There needs to be trust at some level, and trust in Apple the entity to not be outright lying about its thoroughly documented security posture is a reasonable level of trust for most people on the planet, including those who are at very real risk of targeted attack by state-level actors.
If you use bitlocker in the default, insecure way, where the TPM is configured to hand the decryption keys over to the enrolled Windows environment automatically, you can just get an LPE to access the running Windows environment after it boots. That's what I think the published exploit does. It really isn't even related to bitlocker itself, right?
AIUI, TPM+PIN should actually mean the TPM itself cannot release the keys because the PIN hash is actually part of the key material.
So what would a TPM+PIN exploit even look like?
Or if you have physical access, you can probe the TPM chip with a SPI decoder to get the key directly: https://post-cyberlabs.github.io/Offensive-security-publicat...
Another method is via PXE (still not patched on most systems apparently): https://github.com/andigandhi/bitpixie
> TPM+PIN should actually mean the TPM itself cannot release the keys
It does release the (wrapped) key actually (the above cyberlabs link explains it), it's just that the KP data this time has additional layers of encryption that are based on the PIN, which is decrypted in software after the fact. This means you can crack it offline. With the default minimum of 6 digits you can probably bruteforce it within a day.
If you're paranoid I might suggest switching to a full password-based pre-boot auth option instead of the PIN.
> BitLocker hashes the user-specified personal identification number (PIN) by using SHA-256, and the first 160 bits of the hash are used as authorization data sent to the TPM to seal the volume master key.
So what's actually happening is that the PIN is used to derive an authValue passed to the TPM, which compares it to the expected value, and can trigger lockout on too many mismatches.
I can't find specifics to how Windows configures the TPM wrt. lockout, but the mechanism described in the article appeared fishy to me, and contradicts official docs. It also would not make sense that TPM+PIN was known to be safe against bus sniffing attacks if it would still reveal all data required to brute-force the PIN.

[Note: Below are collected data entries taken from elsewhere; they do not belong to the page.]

theorem witness_LifecycleTransitions :
  (∃ (s : State) (n : Nat), s.objN 0x2040 1 ≠ 0)
  ∧ (∃ (s : State) (n : Nat) (a : Bool), (s.objN 0x2040 1 = 0 ∨ a = true) ∧ (s.objN 0x2040 1, n) ∉ [(0, 1), (1, 2), (2, 3), (3, 2), (1, 4), (2, 4), (3, 4)])
  ∧ (∃ (s : State) (n : Nat) (a : Bool), (s.objN 0x2040 1 = 0 ∨ a = true) ∧ (s.objN 0x2040 1, n) ∈ [(0, 1), (1, 2), (2, 3), (3, 2), (1, 4), (2, 4), (3, 4)]
      ∧ s.isActive = true ∧ s.obj 0x6880 4 ≠ 0)
  ∧ (∃ (s : State), s.objN 0x2040 1 = 1 ∧ (s.isActive = false ∨ s.obj 0x6880 4 = 0) ∧ (s.log.derived = [] ∨ s.obj 0x1210 4 = 0 ∨ s.obj 0x6820 1 = 0))
  ∧ (∃ (s : State) (n : Nat) (a : Bool), (s.objN 0x2040 1 = 0 ∨ a = true) ∧ (s.objN 0x2040 1, n) ∈ [(0, 1), (1, 2), (2, 3), (3, 2), (1, 4), (2, 4), (3, 4)]
      ∧ (s.isActive = false ∨ s.obj 0x6880 4 = 0) ∧ (s.objN 0x2040 1 = 1 → n = 2 → s.log.derived ≠ [] ∧ s.obj 0x1210 4 ≠ 0 ∧ s.obj 0x6820 1 ≠ 0))
  ∧ (∃ (s : State) (w : WriteReq) (r : List WriteReq), takeWrite 0x2040 2 s.host.due = (some w, r))
  ∧ (∃ (s : State) (v : BitVec 16), s.hostUp = true ∧ v.toNat / 256 = 0x5A ∧ v.toNat % 256 ≤ 4 ∧ transitionRefusal s (v.toNat % 256) (transitionAuth s) ≠ 0)
  ∧ (∃ (s : State) (v : BitVec 16), s.hostUp = true ∧ v.toNat / 256 = 0x5A ∧ v.toNat % 256 ≤ 4 ∧ transitionRefusal s (v.toNat % 256) (transitionAuth s) = 0
      ∧ s.pwr.warning = true)
  ∧ (∃ (s : State) (v : BitVec 16), s.hostUp = true ∧ v.toNat / 256 = 0x5A ∧ v.toNat % 256 ≤ 4 ∧ transitionRefusal s (v.toNat % 256) (transitionAuth s) = 0
      ∧ s.pwr.warning = false)
  ∧ (∃ (s : State) (n : BitVec 8) (k : BitVec 8), s.hostUp = true ∧ hkUp s = true ∧ k.toNat = cmdCrc (alleyIn s) 0x06 [n, 0x5A#8] ∧ n.toNat ≤ 4 ∧
      (s.alley.lock = true ∨ s.obj 0x2040 1 = 0) ∧ transitionRefusal (alleyIn s) n.toNat s.alley.lock ≠ 0) :=
  ⟨⟨st [(0x2040,1,3)], 2, by decide +kernel⟩,
   ⟨st [(0x2040,1,2)], 1, true, by decide +kernel⟩,
   ⟨st [(0x2040,1,0), (0x6880,4,5)], 1, false, by decide +kernel⟩,
   ⟨st [(0x2040,1,1)], by decide +kernel⟩,
   ⟨{ st [(0x2040,1,1), (0x1210,4,1), (0x6820,1,4200)] with log := { derived := [1#8] } }, 2, true, by decide +kernel⟩,
   ⟨{ st [] with host := { due := [⟨0x2040, 2, 1, [], .eop, false, 1, 0, 0⟩] } }, ⟨0x2040, 2, 1, [], .eop, false, 1, 0, 0⟩, [], by decide +kernel⟩,
   ⟨State.reset, 0x5A04, by decide +kernel⟩,
   ⟨{ st [] with pwr := { warning := true } }, 0x5A01, by decide +kernel⟩,
   ⟨State.reset, 0x5A01, by decide +kernel⟩,
   ⟨State.reset, 4, aly State.reset 6 [4#8, 0x5A#8], by decide +kernel⟩⟩

end Sys2Proof.Tests
end

section
/-!
SUPPORT. What entering Guarded and a change of role change and leave, each said once (R25, R299, R315, R373).
-/
namespace Sys2Proof.Machine

/-! ### One part, one object -/

theorem setObj_unchanged_at (P : List Part) {f : Nat → Bool} (s : State) {i k : Nat} (v : Int) (hf : f i = true) (hk : k < 65536) :
    Unchanged P f s (s.setObj i k v) := by
  refine setObj_unchanged P s i k v fun j hj e => ?_
  have hij : i = j := by rw [← e]; unfold objKey; omega
  rw [← hij, hf] at hj
  cases hj

theorem frame_unchanged (f : Nat → Bool) (s : State) (x : Frame) : Unchanged [.frame] f s { s with frame := x } :=
  Unchanged.of_objs f (fun p hp => by cases p <;> simp_all [Part.same]) rfl rfl

theorem av_unchanged (f : Nat → Bool) (s : State) (x : Avenue) : Unchanged [.av] f s { s with av := x } :=
  Unchanged.of_objs f (fun p hp => by cases p <;> simp_all [Part.same]) rfl rfl

theorem prog_unchanged (f : Nat → Bool) (s : State) (x : Prog) : Unchanged [.prog] f s { s with prog := x } :=
  Unchanged.of_objs f (fun p hp => by cases p <;> simp_all [Part.same]) rfl rfl

theorem duplex_unchanged (f : Nat → Bool) (s : State) (x : Duplex) : Unchanged [.duplex] f s { s with duplex := x } :=
  Unchanged.of_objs f (fun p hp => by cases p <;> simp_all [Part.same]) rfl rfl

theorem host_unchanged (f : Nat → Bool) (s : State) (x : HostSt) : Unchanged [.host] f s { s with host := x } :=
  Unchanged.of_objs f (fun p hp => by cases p <;> simp_all [Part.same]) rfl rfl

/-! ### Events and the lanes -/

theorem lane_setObj (s : State) (i k : Nat) (v : Int) (n : Nat) : (s.setObj i k v).lane n = s.lane n := rfl

theorem pushEvent0_lane (s : State) (e : EventReq) {n : Nat} (h : n ≠ 37) : (pushEvent0 s e).lane n = s.lane n := by
  unfold pushEvent0
  split
  · rw [State.noteDrop, State.bump_eq, lane_setObj, State.lane_setLane, if_neg h, State.bump_eq, lane_setObj]
  · exact lane_appendLane_ne s _ h

theorem pushEvent_lane (s : State) (e : EventReq) {n : Nat} (h : n ≠ 37) : (pushEvent s e).lane n = s.lane n := by
  unfold pushEvent
  simp only
  split
  · split <;> split <;> simp only [pushEvent0_lane _ _ h]
  · exact pushEvent0_lane s e h

/-- An event takes its place in lane 37 and no other (R411). -/
theorem raise_lane (s : State) (code src : Nat) (l : List Fld) {n : Nat} (h : n ≠ 37) : (raise s code src l).lane n = s.lane n := by
  unfold raise
  simp only
  split
  · exact pushEvent_lane s _ h
  · rfl

/-- Whether lane 37 has room is read from the lanes alone. -/
theorem Writes.of_lanes {code : Nat} {l : List Fld} {s u t : State} (h : u.lanes = s.lanes) (k : Writes code l u t) : Writes code l s t :=
  fun room => k (by simpa only [roomFor, State.lane, h] using room)

/-! ### Guarded (R25) -/

/-- The objects that entering Guarded may change: lane counters, profile, capture and the state of the program. -/
def guardedObjects (i : Nat) : Bool := laneCounters i || i == 0x2002 || i == 0x5440 || i == 0xA000

/-- What entering Guarded may change. -/
abbrev GuardedStep := Unchanged [.doms, .frame, .lanes, .av, .evt, .prog] guardedObjects

theorem raise_guardedStep (s : State) (code src : Nat) (l : List Fld) : GuardedStep s (raise s code src l) :=
  (raise_unchanged s code src l).mono (by simp) (fun _ h => by simp [guardedObjects, h])

theorem faultSnapshot_guardedStep (s : State) (cause : Nat) : GuardedStep s (faultSnapshot s cause) := by
  unfold faultSnapshot
  simp only
  have obj (t : State) (k : Nat) (v : Int) (hk : k < 65536) : GuardedStep t (t.setObj 0x5440 k v) := setObj_unchanged_at _ t v rfl hk
  have av (t : State) (x : Avenue) : GuardedStep t { t with av := x } := (av_unchanged _ t x).mono (by simp) (fun _ h => h)
  split
  · exact obj s _ _ (by omega)
  · refine Unchanged.trans (Unchanged.ite ?_ (Unchanged.refl _ _ s)) (av _ _)
    exact ((obj s _ _ (by omega)).trans ((setDom_unchanged _ _ _ _ _).mono (by simp) (fun _ h => h))).trans (av _ _)

theorem changeProfile_guardedStep (s : State) (new reason : Int) : GuardedStep s (changeProfile s new reason) := by
  unfold changeProfile
  simp only
  have obj (t : State) (k : Nat) (v : Int) (hk : k < 65536) : GuardedStep t (t.setObj 0x2002 k v) := setObj_unchanged_at _ t v rfl hk
  split
  · exact Unchanged.refl _ _ s
  · exact (((obj s _ _ (by omega)).trans (obj _ _ _ (by omega))).trans ((frame_unchanged _ _ _).mono (by simp) (fun _ h => h))).trans
      (raise_guardedStep _ _ _ _)

theorem noteImposed_unchanged (f : Nat → Bool) (old s : State) (p : Nat × Option Rat × Option Rat) (charge : Bool) :
    Unchanged [.av] f s (noteImposed old s p charge) := by
  unfold noteImposed
  exact Unchanged.ite (av_unchanged f s _) (Unchanged.refl _ _ s)

theorem imposeLimits_unchanged (f : Nat → Bool) (s : State) (new : List (Nat × Option Rat × Option Rat)) :
    Unchanged [.av] f s (imposeLimits s new) := by
  have configured : Unchanged [.av] f s (refreshConfigured { s with av := { s.av with imposed := new } }) := av_unchanged f s _
  exact configured.trans (Unchanged.foldl _
    (fun t p => (noteImposed_unchanged f s t p true).trans (noteImposed_unchanged f s _ p false)) new _)

theorem holdProgram_guardedStep (s : State) : GuardedStep s (holdProgram s) := by
  unfold holdProgram
  have held : GuardedStep s ({ s with prog := { s.prog with tasks := [], safeDue := true } }.setObj 0xA000 2 3) :=
    ((prog_unchanged _ s _).mono (by simp) (fun _ h => h)).trans (setObj_unchanged_at _ _ _ rfl (by omega))
  split
  · exact Unchanged.refl _ _ s
  · exact held.trans (raise_guardedStep _ _ _ _)

theorem enterGuarded_guardedStep (s : State) (snap : Nat) (host : Bool) : GuardedStep s (enterGuarded s snap host) := by
  unfold enterGuarded
  simp only
  split
  · exact Unchanged.refl _ _ s
  · exact (((((frame_unchanged _ s _).mono (by simp) (fun _ h => h)).trans (raise_guardedStep _ _ _ _)).trans
      (faultSnapshot_guardedStep _ _)).trans (changeProfile_guardedStep _ _ _)).trans
      (((imposeLimits_unchanged _ _ _).mono (by simp) (fun _ h => h)).trans (holdProgram_guardedStep _))

/-- A cause of Guarded sets its bit of 0x2004:0 and may enter Guarded (R25). -/
theorem setCause_unchanged (s : State) (bit : Nat) :
    Unchanged [.doms, .frame, .lanes, .av, .evt, .prog] (fun i => guardedObjects i || i == 0x2004) s (setCause s bit) :=
  (setObj_unchanged_at _ s _ rfl (by omega)).trans ((enterGuarded_guardedStep _ _ _).mono (fun _ h => h) (fun _ h => by simp [h]))

/-! ### The role of the card (R299, R315, R373) -/

/-- A pending set that is discarded leaves the objects beside its own and the lanes' counters. -/
theorem discardPending_unchanged (s : State) (cause : Int) :
    Unchanged [.lanes, .evt, .host, .duplex] (fun i => laneCounters i || i == 0x2020) s (discardPending s cause) := by
  unfold discardPending
  simp only
  have obj (t : State) (k : Nat) (hk : k < 65536) :
      Unchanged [.lanes, .evt, .host, .duplex] (fun i => laneCounters i || i == 0x2020) t (t.setObj 0x2020 k 0) :=
    setObj_unchanged_at _ t 0 rfl hk
  split
  · exact Unchanged.refl _ _ s
  · refine Unchanged.trans ?_ ((raise_unchanged _ _ _ _).mono (by simp) (fun _ h => by simp [h]))
    have emptied := (((((host_unchanged (fun i => laneCounters i || i == 0x2020) s { s.host with pendSet := [] }).mono (by simp) (fun _ h => h)).trans
      (obj _ 2 (by omega))).trans (obj _ 3 (by omega))).trans (obj _ 4 (by omega)))
    exact Unchanged.ite (emptied.trans ((duplex_unchanged _ _ _).mono (by simp) (fun _ h => h))) emptied

/-- A discarded pending set keeps the restarts of the shadow run. -/
theorem discardPending_restarts (s : State) (cause : Int) : (discardPending s cause).duplex.restarts = s.duplex.restarts := by
  unfold discardPending
  simp only
  split
  · rfl
  · rw [raise_duplex]; split <;> rfl

/-- The objects a change of role may change. -/
def roleObjects (i : Nat) : Bool := guardedObjects i || i == 0x2004 || i == 0x2020 || i == 0x7001 || i == 0x7006

/-- The part of a change from role `old` that every new role has: the write of 0x7001:0 with its event and, from SUSPECT, the end of its
cause of Guarded (R299, R315). -/
def writeRole (s : State) (old new cause : Int) : State :=
  let t := raiseDup ((s.setObj 0x7001 0 new).setB 0x7006 4 false) 0x0B01 [d8 old, d8 new, d32 cause]
  if old = 4 then clearCause (raiseDup t 0x0B11 [d32 (((t.frameNo : Int) - t.duplex.suspectFrom) % 4294967296)]) 5 else t

/-- A change of role by its parts: from ACTIVE the pending set is discarded first, into SUSPECT a cause of Guarded follows. -/
theorem setRole_eq (s : State) (new cause : Int) : setRole s new cause =
    if s.obj 0x7001 0 = new then s else
    let t := writeRole (if s.obj 0x7001 0 = 3 then discardPending s 4 else s) (s.obj 0x7001 0) new cause
    if new = 4 then setCause { t with duplex := { t.duplex with suspectFrom := t.frameNo } } 5 else t := rfl

/-- Off ACTIVE and not into SUSPECT a change of role has no other part. -/
theorem setRole_plain (s : State) {new : Int} (cause : Int) (ho : s.obj 0x7001 0 ≠ 3) (hn : new ≠ 4) :
    setRole s new cause = if s.obj 0x7001 0 = new then s else writeRole s (s.obj 0x7001 0) new cause := by
  simp only [setRole_eq, if_neg ho, if_neg hn]

theorem writeRole_unchanged (s : State) (old new cause : Int) : Unchanged [.lanes, .evt] roleObjects s (writeRole s old new cause) := by
  have event (t : State) (c : Nat) (l : List Fld) : Unchanged [.lanes, .evt] roleObjects t (raiseDup t c l) :=
    (raise_unchanged t c 4 l).mono (fun _ h => h) (fun _ h => by simp [roleObjects, guardedObjects, h])
  have obj (t : State) (i k : Nat) (v : Int) (hi : roleObjects i = true) (hk : k < 65536) :
      Unchanged [.lanes, .evt] roleObjects t (t.setObj i k v) := setObj_unchanged_at _ t v hi hk
  have told : Unchanged [.lanes, .evt] roleObjects s
      (raiseDup ((s.setObj 0x7001 0 new).setB 0x7006 4 false) 0x0B01 [d8 old, d8 new, d32 cause]) :=
    ((obj s 0x7001 0 new rfl (by omega)).trans (obj _ 0x7006 4 0 rfl (by omega))).trans (event _ _ _)
  exact Unchanged.ite ((told.trans (event _ _ _)).trans (obj _ 0x2004 0 _ rfl (by omega))) told

theorem writeRole_role (s : State) (old new cause : Int) : (writeRole s old new cause).obj 0x7001 0 = new := by
  have told (t : State) (c : Nat) (l : List Fld) : (raiseDup t c l).obj 0x7001 0 = t.obj 0x7001 0 := raise_obj t c 4 l _ _ (by omega) (by omega)
  have written : ((s.setObj 0x7001 0 new).setB 0x7006 4 false).obj 0x7001 0 = new := by
    rw [State.setB_eq, State.obj_setObj_ne _ _ (by omega) (by omega) (by omega), State.obj_setObj_self]
  unfold writeRole
  simp only
  split
  · rw [clearCause, State.setObjBit_eq, State.obj_setObj_ne _ _ (by omega) (by omega) (by omega), told, told, written]
  · rw [told, written]

theorem writeRole_lane (s : State) (old new cause : Int) {n : Nat} (h : n ≠ 37) : (writeRole s old new cause).lane n = s.lane n := by
  have told (t : State) (c : Nat) (l : List Fld) : (raiseDup t c l).lane n = t.lane n := raise_lane t c 4 l h
  unfold writeRole
  simp only
  split
  · exact (told _ _ _).trans (told _ _ _)
  · exact told _ _ _

/-- A change of role leaves the objects beside the role, the comparison, the pending set and what Guarded changes. -/
theorem setRole_unchanged (s : State) (new cause : Int) :
    Unchanged [.doms, .frame, .lanes, .av, .duplex, .evt, .host, .prog] roleObjects s (setRole s new cause) := by
  have dropped : Unchanged [.doms, .frame, .lanes, .av, .duplex, .evt, .host, .prog] roleObjects s (discardPending s 4) :=
    (discardPending_unchanged s 4).mono (by simp)
      (fun i h => by simp only [Bool.or_eq_true] at h; rcases h with h | h <;> simp [roleObjects, guardedObjects, h])
  have suspect (t : State) : Unchanged [.doms, .frame, .lanes, .av, .duplex, .evt, .host, .prog] roleObjects t (setCause t 5) :=
    (setCause_unchanged t 5).mono (by simp) (fun i h => by simp only [Bool.or_eq_true] at h; rcases h with h | h <;> simp [roleObjects, h])
  rw [setRole_eq]
  refine Unchanged.ite (Unchanged.refl _ _ s) ?_
  have written := (Unchanged.ite (c := s.obj 0x7001 0 = 3) dropped (Unchanged.refl _ _ s)).trans
    ((writeRole_unchanged _ (s.obj 0x7001 0) new cause).mono (by simp) (fun _ h => h))
  exact Unchanged.ite ((written.trans ((duplex_unchanged _ _ _).mono (by simp) (fun _ h => h))).trans (suspect _)) written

[1] https://learn.microsoft.com/en-us/windows/security/operating...
So this person's claim to have a TPM+PIN attack might imply they are able to use the same LPE to get a (PIN-encrypted) key from the TPM then they can simply brute force?
https://blog.scrt.ch/2024/10/28/privilege-escalation-through...
This one does say "it appears that the user’s PIN is sent to the TPM which releases the intermediate key only if the provided secret is correct, thus effectively preventing offline bruteforce attacks."
Given this, I can't see how it would be possible for anything like YellowKey to work on a cold booted TPM+PIN system without someone already knowing the PIN.
Perhaps when the exploit author said "it works with PIN" they meant "it works if you enter the correct PIN"... or they are just lying. I'm not sure.
I also disagree that the PIN bypass would be "10 times more impressive," but that's just my professional opinion.